Hepatocellular carcinoma (HCC) is the most common type of liver cancer; in fact, HCC is the sixth most frequent cancer worldwide and the second leading cause of cancer-related death (Laursen 2014). Infection with hepatitis B or C virus, alcohol addiction, nonalcoholic steatohepatitis and exposure to aflatoxin B1 are all associated with hepatocellular carcinogenesis (Forner et al. 2012), and in China, hepatitis B virus (HBV) infection is the main risk factor for HCC (El-Serag and Rudolph 2007). Although advances in diagnosis and treatment have been achieved, the mortality rate associated with this cancer remains high. Indeed, the five-year survival rate of HCC is approximately 5% (Mohamed et al. 2012), due to late diagnosis or recurrence and metastasis after resection (Villanueva et al. 2010). Therefore, it is necessary to explore the molecular pathophysiology of HCC and identify new biomarkers for early diagnosis and surveillance.
Similar to many other tumors, the development of HCC involves complex genetic and epigenetic alterations, mutations, altered molecular pathways and chromosomal aberrations (Lachenmayer et al. 2010; Yates and Campbell 2012). In particular, accumulating evidence indicates that epigenetic modifications play a crucial role in HCC development (Nishida and Goel 2011). DNA methylation, which usually occurs at cytosines adjacent to guanines (CpG dinucleotides) (Cokus et al. 2008), and can thus lead to alterations in gene expression profiles, is one type of epigenetic mechanism (Kim et al. 2005), and aberrant DNA methylation of specific genes is a frequent event in HCC (Um et al. 2011). Circulating cell-free DNA (cfDNA) is a type of extracellular DNA, and a fraction of this cfDNAs in cancer patients is derived from tumor because the genetic and/or epigenetic molecular alterations characteristic of the tumor are found in the plasma or serum cfDNAs (Lecomte et al. 2010). DNA methylation can be detected in cfDNA from dead cancer cells in bodily fluids (Jahr et al. 2001; Chan and Baylin 2012). Several genes, including TFPI2, CDH1 and ACP1, have demonstrated aberrant methylation in the serum or tissue of HCC patients and thus hold clinical potential for HCC diagnosis and prognosis (Sun et al. 2013; Dou et al. 2016; Qiu et al. 2016). Furthermore, demethylating agents might reverse abnormal methylation (Perret 2011) and might thus represent a potential epigenetic cancer treatment strategy (Venturelli et al. 2013). Therefore, further study of abnormal methylation could provide a new avenue for diagnosing and treating HCC.

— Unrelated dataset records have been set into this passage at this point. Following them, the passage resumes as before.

/-- A step uses the head of the script, and no reset comes in the rest either. -/
theorem step_keeps_noReset (hs : NoReset s.moves) (h : step s = .next t) : NoReset t.moves := by
  obtain ⟨f, hm⟩ := nextMove_run hs
  obtain ⟨i, -, hx⟩ := exec_of_step_run hm h
  obtain ⟨-, -, hmoves, -⟩ := exec_keeps_arguments hx
  exact hmoves ▸ noReset_tail hs

/-- A step that does not come back to step 0 stays inside the iteration. -/
theorem MidIteration.stays (hs : MidIteration b s) (h : step s = .next t) (ht : t.seq ≠ 0) : MidIteration b t where
  params := (parametersAndSequenceAreReadOnly s t h).1.trans hs.params
  runsReference := step_keeps_runsReference hs.runsReference h
  noReset := step_keeps_noReset hs.noReset h
  inv := stepKeepsTheMachineInvariant s t hs.inv h
  progress := by
    obtain ⟨f, i, x, k, hk, hi, hh, hx⟩ := hs.exec_of_step h
    have hloop : i ≠ .loop := by
      rintro rfl
      obtain rfl := execLoop_eq_next.1 hx
      exact ht rfl
    exact exec_progress hk hs.params hi hh hloop hx

/-- Only LOOP comes back to step 0: a step on is above 0, and no micro-operation is held at step 0. -/
theorem loop_of_seq_eq_zero {p : Params} {i : Instr} (hi : StandsAt p s.seq.toNat i) (h : exec i s = .next t)
    (ht : t.seq = 0) : i = .loop := by
  obtain ⟨hheld, hq⟩ | ⟨hloop, -⟩ | ⟨-, hlast, hq⟩ := exec_seq_cases h
  · have hzero : s.seq.toNat = 0 := by rw [← hq, ht]; rfl
    rw [hzero] at hi
    obtain rfl | rfl | rfl := hheld <;> simp [StandsAt] at hi
  · exact hloop
  · have hsucc := toNat_succ_seq hlast
    rw [← hq, ht] at hsucc
    exact absurd hsucc (Nat.succ_ne_zero _).symm

/-- The step back to step 0 ends the iteration at a boundary. -/
theorem MidIteration.step_back (hs : MidIteration b s) (h : step s = .next t) (ht : t.seq = 0) :
    ∃ x, IterationEnd b x t := by
  obtain ⟨f, i, x, k, hk, hi, hh, hx⟩ := hs.exec_of_step h
  obtain rfl := loop_of_seq_eq_zero (hk.seq.symm ▸ hi) hx ht
  obtain rfl : k = 19 := hi
  have hhold := hh nofun nofun
  have hinv := stepKeepsTheMachineInvariant s t hs.inv h
  have huop := step_keeps_runsReference hs.runsReference h
  have hmoves := step_keeps_noReset hs.noReset h
  obtain rfl := execLoop_eq_next.1 hx
  refine ⟨x, hs.params, hk.phaseAfter (by decide), hk.offset (by decide), hk.speed (by decide), hk.ampl (by decide),
    hk.sine (by decide), hk.pw (by decide), hk.trace.trans (hhold ▸ rfl), huop, rfl, hhold,
    ⟨hk.conv (by decide), hinv.line_low ?_⟩, hmoves⟩
  exact hhold.trans_ne nofun

/-! ### Runs -/

theorem steps_succ_eq_next {n : Nat} : steps (n + 1) s = .next t ↔ ∃ u, steps n s = .next u ∧ step u = .next t := by
  have hone : steps 1 = step := by
    funext u
    rw [steps_succ]
    cases step u <;> rfl
  rw [steps_add, andThen_eq_next, hone]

In eukaryotic cells, the ubiquitin proteasome system (UPS) is important for protein degradation, and approximately 80-90% of intracellular proteins are degraded through the UPS (Chen and Dou 2010). The UPS consists of ubiquitin, ubiquitination enzymes, deubiquitination enzymes and proteasomes (Zhong and Huang 2016). Deregulation of the UPS might cause tumorigenesis, which is closely related to cell proliferation, apoptosis, migration and invasion (Ding et al. 2014). The ubiquitin-conjugating enzyme 2 Q1 (UBE2Q1) gene is located on chromosome 1q21.3 and encodes E2, a member of the family of ubiquitin-conjugating enzymes (Grzmil et al. 2013). Recent studies have revealed that UBE2Q1 is overexpressed in breast carcinoma, colorectal tumors and acute lymphoblastic leukemia (Seghatoleslam et al. 2012; Shafiee et al. 2013, 2015) and might play a role as an oncogene. Another study indicated that the UBE2Q2 gene promoter is unmethylated, whereas a higher level of the methylated allele of UBE2Q1 has been detected in colorectal cancer tumor tissues compared with adjacent normal tissues and non-malignant controls (Mokarram et al. 2015). However, the DNA methylation status of the UBE2Q1 gene during HCC development remains virtually unknown.

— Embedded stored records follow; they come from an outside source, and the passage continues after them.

-- ==== Sys2Proof/Machine/Core.lean ====
section
/-! DEFINITION. The machine behind the host's interface. -/

def Sys2Proof.core : Host.Core :=
  { State := Sys2Proof.Machine.State, Fault := Sys2Proof.Machine.Fault,
    Refusal := Sys2Proof.Machine.Refusal, step := Sys2Proof.Machine.step,
    reset := Sys2Proof.Machine.State.reset }
end

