/-! ### Headlines -/

/-- R91, R94, R102, R121: a run of the block from an accepted `POIS` computes the function the spec's
pseudocode defines: the count in `RES0`, the final stream in `STREAM`, every other register as it was; and
while the engine has not stopped the block stays busy (R103, R124).
The schedule, the size of a step and the sampler's position are the model's own: notes/assumptions/3.md, 5.md, 6.md. -/
def Obligations.PoisRunComputesTheEngineFunction : Prop :=
  ∀ (s : State) (fuel : Nat), s.env.agenda = [] → s.status.busy = true → s.cmd = encode .pois →
    s.engine = .start → s.status.seeded = true →
    ∃ t, runs (fuel + 1) s = .next t
      ∧ t.cmd = s.cmd ∧ t.opa = s.opa ∧ t.opb = s.opb ∧ t.res1 = s.res1 ∧ t.cause = s.cause ∧ t.env = s.env
      ∧ (∀ k st', poisFunction params fuel s.opa.toInt s.stream = some (k, st') →
          t.res0 = BitVec.ofInt 64 (k % 2 ^ 32) ∧ t.stream = st'
          ∧ t.status = { s.status with busy := false, done := true })
      ∧ (poisFunction params fuel s.opa.toInt s.stream = none →
          t.status = s.status ∧ t.res0 = s.res0)

/-- Every step of the machine keeps the invariant: the flags exclusive (R24), the cause matching (R25), an
open sampler loop only in a running, seeded `POIS` with its registers as its regime keeps them (R29, R95,
R102, R113).
The sampler's position is the model's own: notes/assumptions/6.md. -/
def Obligations.EveryStepKeepsCoherence : Prop :=
  ∀ s t : State, Coherent s → step s = .next t → Coherent t

/-- The state after reset meets the invariant. -/
def Obligations.ResetIsCoherent : Prop := Coherent State.reset

/-- R160: no run depends on what the lane file and the working registers held before they were written: two
states that agree elsewhere stay alike, and every host sees the same, step for step.
What these registers hold at reset is the model's choice, notes/assumptions/4.md, and this says that it does not matter. -/
def Obligations.OldWorkingStateNeverShows : Prop :=
  ∀ (k : Nat) (s t : State), Alike s t → AlikeOutcome (runs k s) (runs k t)

/-- The default parameter record keeps the constraints of R7 to R15. -/
def Obligations.DefaultParametersAreValid : Prop := params.valid = true
end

Therefore, in the present study, we performed methylation-specific PCR (MSP) to determine the methylation of the UBE2Q1 gene promoter and evaluate its potential clinical significance for HCC detection and prognosis.

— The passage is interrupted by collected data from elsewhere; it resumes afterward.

/-- R40: an offset is reserved when no register stands there. -/
theorem regAt_eq_none_iff (off : Nat) : regAt off = none ↔ ∀ r, regOffset r ≠ off := by
  simp only [Option.eq_none_iff_forall_ne_some, ne_eq, regAt_eq_some_iff]

/-- R40: the nine offsets that hold a register. -/
theorem ne_of_regAt_none {off : Nat} (h : regAt off = none) :
    off ≠ 0x00 ∧ off ≠ 0x08 ∧ off ≠ 0x10 ∧ off ≠ 0x18 ∧ off ≠ 0x20 ∧ off ≠ 0x28 ∧ off ≠ 0x30 ∧ off ≠ 0x38
      ∧ off ≠ 0x40 := by
  have hfree := (regAt_eq_none_iff off).mp h
  exact ⟨(hfree .id).symm, (hfree .cmd).symm, (hfree .status).symm, (hfree .cause).symm, (hfree .opa).symm,
    (hfree .opb).symm, (hfree .res0).symm, (hfree .res1).symm, (hfree .stream).symm⟩

/-! ### Writes -/

/-- R44: a write that is taken while the block is idle and dropped while it is busy. -/
def takenWhenIdle (take : State → State) (s : State) : State := if s.status.busy then dropWrite s else take s

theorem hostWrite_status (v : Word) (s : State) : hostWrite 0x10 v s = writeStatus v s := rfl
theorem hostWrite_cmd (v : Word) (s : State) : hostWrite 0x08 v s = writeCmd v s := rfl
theorem hostWrite_opa (v : Word) (s : State) : hostWrite 0x20 v s = takenWhenIdle (setOpa v) s := rfl
theorem hostWrite_opb (v : Word) (s : State) : hostWrite 0x28 v s = takenWhenIdle (setOpb v) s := rfl
theorem hostWrite_stream (v : Word) (s : State) :
    hostWrite 0x40 v s = takenWhenIdle (fun t => setStatus (flagsSeeded t.status) (setStream v t)) s := rfl

/-- R40: a write of a reserved offset is ignored. -/
theorem hostWrite_reserved {off : Nat} (h : regAt off = none) (v : Word) (s : State) : hostWrite off v s = s := by
  simp only [hostWrite, h]

/-- R24, R44: the `STATUS` write, each of its two bits as a choice. -/
theorem writeStatus_eq (v : Word) (s : State) :
    writeStatus v s =
      { s with
        status := { s.status with
          err := if v.getLsbD 2 then false else s.status.err
          ovr := if v.getLsbD 4 then false else s.status.ovr }
        cause := if v.getLsbD 2 then .noFault else s.cause } := by
  simp only [writeStatus, setCause, setStatus, flagsWritten, causeWritten]
  cases v.getLsbD 2 <;> cases v.getLsbD 4 <;> simp

/-- R44: of a `CMD` write the sampler's position is left out. -/
theorem sameButPosition_hostWrite_cmd (v : Word) (s : State) :
    SameButPosition (hostWrite 0x08 v s)
      (if s.status.busy = true ∨ s.status.err = true then dropWrite s
       else { s with cmd := v, status := flagsIssued s.status }) := by
  rw [hostWrite_cmd, writeCmd]
  by_cases h : s.status.busy = true ∨ s.status.err = true
  · simp only [if_pos h, Bool.or_eq_true]; rfl
  · simp only [if_neg h, Bool.or_eq_true]; rfl

/-- A state is itself, in every position. -/
theorem sameButPosition_of_eq {t u : State} (h : t = u) : SameButPosition t u := by
  subst h; rfl

/-! ### Writes made twice -/

@[simp] theorem dropWrite_busy (s : State) : (dropWrite s).status.busy = s.status.busy := (rfl)

theorem dropWrite_dropWrite (s : State) : dropWrite (dropWrite s) = dropWrite s := rfl

/-- What is taken or dropped by `BUSY` is idempotent when taking it is and leaves `BUSY` alone. -/
theorem takenWhenIdle_idem {take : State → State} (hbusy : ∀ s, (take s).status.busy = s.status.busy)
    (htake : ∀ s, take (take s) = take s) (s : State) :
    takenWhenIdle take (takenWhenIdle take s) = takenWhenIdle take s := by
  unfold takenWhenIdle
  cases hb : s.status.busy with
  | true => simp [hb, dropWrite_dropWrite]
  | false => simp [hb, hbusy, htake]

/-- A bit that is cleared stays cleared. -/
theorem writeStatus_idem (v : Word) (s : State) : writeStatus v (writeStatus v s) = writeStatus v s := by
  simp only [writeStatus_eq]
  cases v.getLsbD 2 <;> cases v.getLsbD 4 <;> rfl

/-- R44: a second equal write of `STATUS`, `OPA`, `OPB` or `STREAM` does nothing. -/
theorem hostWrite_idem {off : Nat} (h : off ∈ [0x10, 0x20, 0x28, 0x40]) (v : Word) (s : State) :
    hostWrite off v (hostWrite off v s) = hostWrite off v s := by
  simp only [List.mem_cons, List.not_mem_nil, or_false] at h
  obtain rfl | rfl | rfl | rfl := h
  · simp only [hostWrite_status, writeStatus_idem]
  · simp only [hostWrite_opa]; apply takenWhenIdle_idem <;> exact fun _ => rfl
  · simp only [hostWrite_opb]; apply takenWhenIdle_idem <;> exact fun _ => rfl
  · simp only [hostWrite_stream]; apply takenWhenIdle_idem <;> exact fun _ => rfl

/-- R44: on the block after reset a first write of `CMD` issues, and a second finds it busy and is dropped. -/
theorem hostWrite_cmd_not_idem :
    hostWrite 0x08 0#64 (hostWrite 0x08 0#64 State.reset) ≠ hostWrite 0x08 0#64 State.reset := fun h =>
  absurd (congrArg (fun s => s.status.ovr) h) (by decide)

/-- Settles O10: the table is read off by the register that stands at the offset. -/
theorem hostWritesFollowTheirTable : Obligations.HostWritesFollowTheirTable := by
  refine ⟨fun s off v _ _ => ?_, fun s v off hoff => hostWrite_idem hoff v s,
    State.reset, 0#64, hostWrite_cmd_not_idem⟩
  change SameButPosition (hostWrite off v s) _
  cases hr : regAt off with
  | none =>
    obtain ⟨-, h08, h10, -, h20, h28, -, -, h40⟩ := ne_of_regAt_none hr
    simp only [if_neg h08, if_neg h10, if_neg h20, if_neg h28, if_neg h40]
    exact sameButPosition_of_eq (hostWrite_reserved hr v s)
  | some r =>
    obtain rfl := (regAt_eq_some_iff off r).mp hr
    cases r with
    | id | cause | res0 | res1 => exact sameButPosition_of_eq rfl
    | status => exact sameButPosition_of_eq ((hostWrite_status v s).trans (writeStatus_eq v s))
    | opa => exact sameButPosition_of_eq (hostWrite_opa v s)
    | opb => exact sameButPosition_of_eq (hostWrite_opb v s)
    | stream => exact sameButPosition_of_eq (hostWrite_stream v s)
    | cmd => exact sameButPosition_hostWrite_cmd v s

/-! ### Reads -/

/-- R43: a register's offset reads the register's value, or a free value where `BUSY` hides it. -/
theorem readValue_regOffset (r : Reg) (s : State) :
    readValue (regOffset r) s =
      if hiddenWhileBusy r && s.status.busy then Config.unspecified s.env.freeCount else regValue r s := by
  simp only [readValue, readsUnspecified, (regAt_eq_some_iff _ r).mpr rfl]

/-- R40: a reserved offset reads 0. -/
theorem readValue_reserved {off : Nat} (h : regAt off = none) (s : State) : readValue off s = 0 := by
  simp [readValue, readsUnspecified, h]

/-- R43: what a read does not show: `RES0`, `RES1` and `STREAM`, while the block is busy. -/
theorem readsUnspecified_iff (off : Nat) (s : State) :
    readsUnspecified off s = true ↔ s.status.busy = true ∧ (off = 0x30 ∨ off = 0x38 ∨ off = 0x40) := by
  unfold readsUnspecified
  cases hr : regAt off with
  | none =>
    obtain ⟨-, -, -, -, -, -, h30, h38, h40⟩ := ne_of_regAt_none hr
    simp [h30, h38, h40]
  | some r =>
    obtain rfl := (regAt_eq_some_iff off r).mp hr
    cases r <;> simp [hiddenWhileBusy, regOffset]

/-- Settles O11: the value is read off by the register that stands at the offset; a free value is used up
exactly when one is shown. -/
theorem hostReadsFollowTheirTable : Obligations.HostReadsFollowTheirTable := by
  intro s off _ _ hidden free
  change hostRead off s = _
  simp only [hostRead, setEnv, readsUnspecified_iff]
  congr 3
  cases hr : regAt off with
  | none =>
    obtain ⟨h00, h08, h10, h18, h20, h28, h30, h38, h40⟩ := ne_of_regAt_none hr
    simp only [if_neg h00, if_neg h08, if_neg h10, if_neg h18, if_neg h20, if_neg h28, if_neg h30, if_neg h38,
      if_neg h40]
    exact readValue_reserved hr s
  | some r =>
    obtain rfl := (regAt_eq_some_iff off r).mp hr
    rw [readValue_regOffset]
    cases r with
    | id | cmd | status | cause | opa | opb | res0 | res1 | stream => rfl

/-! ### Which accesses are served -/

/-- R41: the accesses that have a meaning. -/
theorem wellFormed_iff (a : Access) : a.wellFormed = true ↔ a.width = 8 ∧ a.offset % 8 = 0 ∧ a.offset ≤ 0xF8 := by
  simp only [Access.wellFormed, Access.wholeWord, Access.aligned, Access.inRange, Bool.and_eq_true, beq_iff_eq,
    decide_eq_true_eq, and_assoc]

/-- R46: the first entry of the schedule is taken off it and served. -/
theorem step_of_agenda {s : State} {e : Event} {rest : List Event} (h : s.env.agenda = e :: rest) :
    step s = serve e rest s := by
  simp only [step, h]

/-- Settles O13: an access is served exactly when it is well formed. -/
theorem scheduleEntriesAreServed : Obligations.ScheduleEntriesAreServed := by
  intro s rest
  refine ⟨fun a hag => ⟨fun hserved => ?_, fun hrefused => ?_⟩, fun hag => step_of_agenda hag⟩
  · rw [step_of_agenda hag]
    exact if_pos ((wellFormed_iff a).mpr hserved)
  · have hill : ¬ a.wellFormed = true := by
      rw [wellFormed_iff]
      omega
    rw [step_of_agenda hag]
    exact if_neg hill

end Sys2Proof.Proofs.Port

/-! PROOFS. The command decoder and the encoder: what the decoder answers, field by field, and that a command and
its word determine each other (spec/30_encoding.md R50 to R53). -/

namespace Sys2Proof.Proofs.Encoding

open Sys2Proof.Proofs.Coherence (eq_of_fields)

/-! ### The two fields of a word -/

/-- R51: the reserved bits are the word's number over 256. -/
theorem rsvField_eq_zero_iff (w : Word) : rsvField w = 0 ↔ w.toNat < 256 := by
  have hw : w.toNat < 2 ^ 64 := w.isLt
  rw [← BitVec.toNat_inj, rsvField, BitVec.extractLsb'_toNat, Nat.shiftRight_eq_div_pow]
  change w.toNat / 2 ^ 8 % 2 ^ 56 = 0 ↔ w.toNat < 256
  omega

/-- R50: the opcode is the word's number modulo 256. -/
theorem toNat_opcodeField (w : Word) : (opcodeField w).toNat = w.toNat % 256 := by
  rw [opcodeField, BitVec.extractLsb'_toNat, Nat.shiftRight_zero]

/-! ### The opcode map -/

/-- Every command has the form R52 gives its row. -/
theorem encodingForm (i : Instr) : Laws.EncodingForm.Statement i := by
  cases i with
  | nop => exact Laws.EncodingForm.nop
  | next => exact Laws.EncodingForm.next
  | mulhu => exact Laws.EncodingForm.mulhu
  | mulhs => exact Laws.EncodingForm.mulhs
  | mulu => exact Laws.EncodingForm.mulu
  | muls => exact Laws.EncodingForm.muls
  | exp2 => exact Laws.EncodingForm.exp2
  | log2n => exact Laws.EncodingForm.log2n
  | log2 => exact Laws.EncodingForm.log2
  | ln => exact Laws.EncodingForm.ln
  | sqrt => exact Laws.EncodingForm.sqrt
  | pois => exact Laws.EncodingForm.pois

Patients with HBV infection-related HCC were recruited to participate in this study. We also recruited patients with HBV infection-related liver cirrhosis (LC), chronic hepatitis B (CHB) and healthy controls (HCs) from the Department of Hepatology, Qilu Hospital of Shandong University, from July 2015 to July 2016, as experimental controls. The HCC patients were enrolled according to the diagnostic criteria delineated in the 2010 updated version of the American Association for the Study of Liver Diseases (AASLD) Practice Guidelines for the Management of HCC (Bruix and Sherman 2011). The diagnosis of CHB and LC was made according to the guidelines for the prevention and treatment of CHB (2010) in China (Chinese Society of Hepatology and Chinese Society of Infectious Diseases, Chinese Medical Association 2011). All patients with other cancers, concurrent infection with hepatitis C virus, hepatitis D virus, or HIV and any other type of liver disease, such as alcoholic liver diseases, autoimmune liver diseases, non-alcoholic fatty liver diseases and other causes of chronic liver diseases, were excluded. A serum sample was collected from each participant prior to treatment. The study protocol was approved by the Ethics Committee of Qilu Hospital of Shandong University. Prior to collection of the serum samples, informed consent was obtained from each participant.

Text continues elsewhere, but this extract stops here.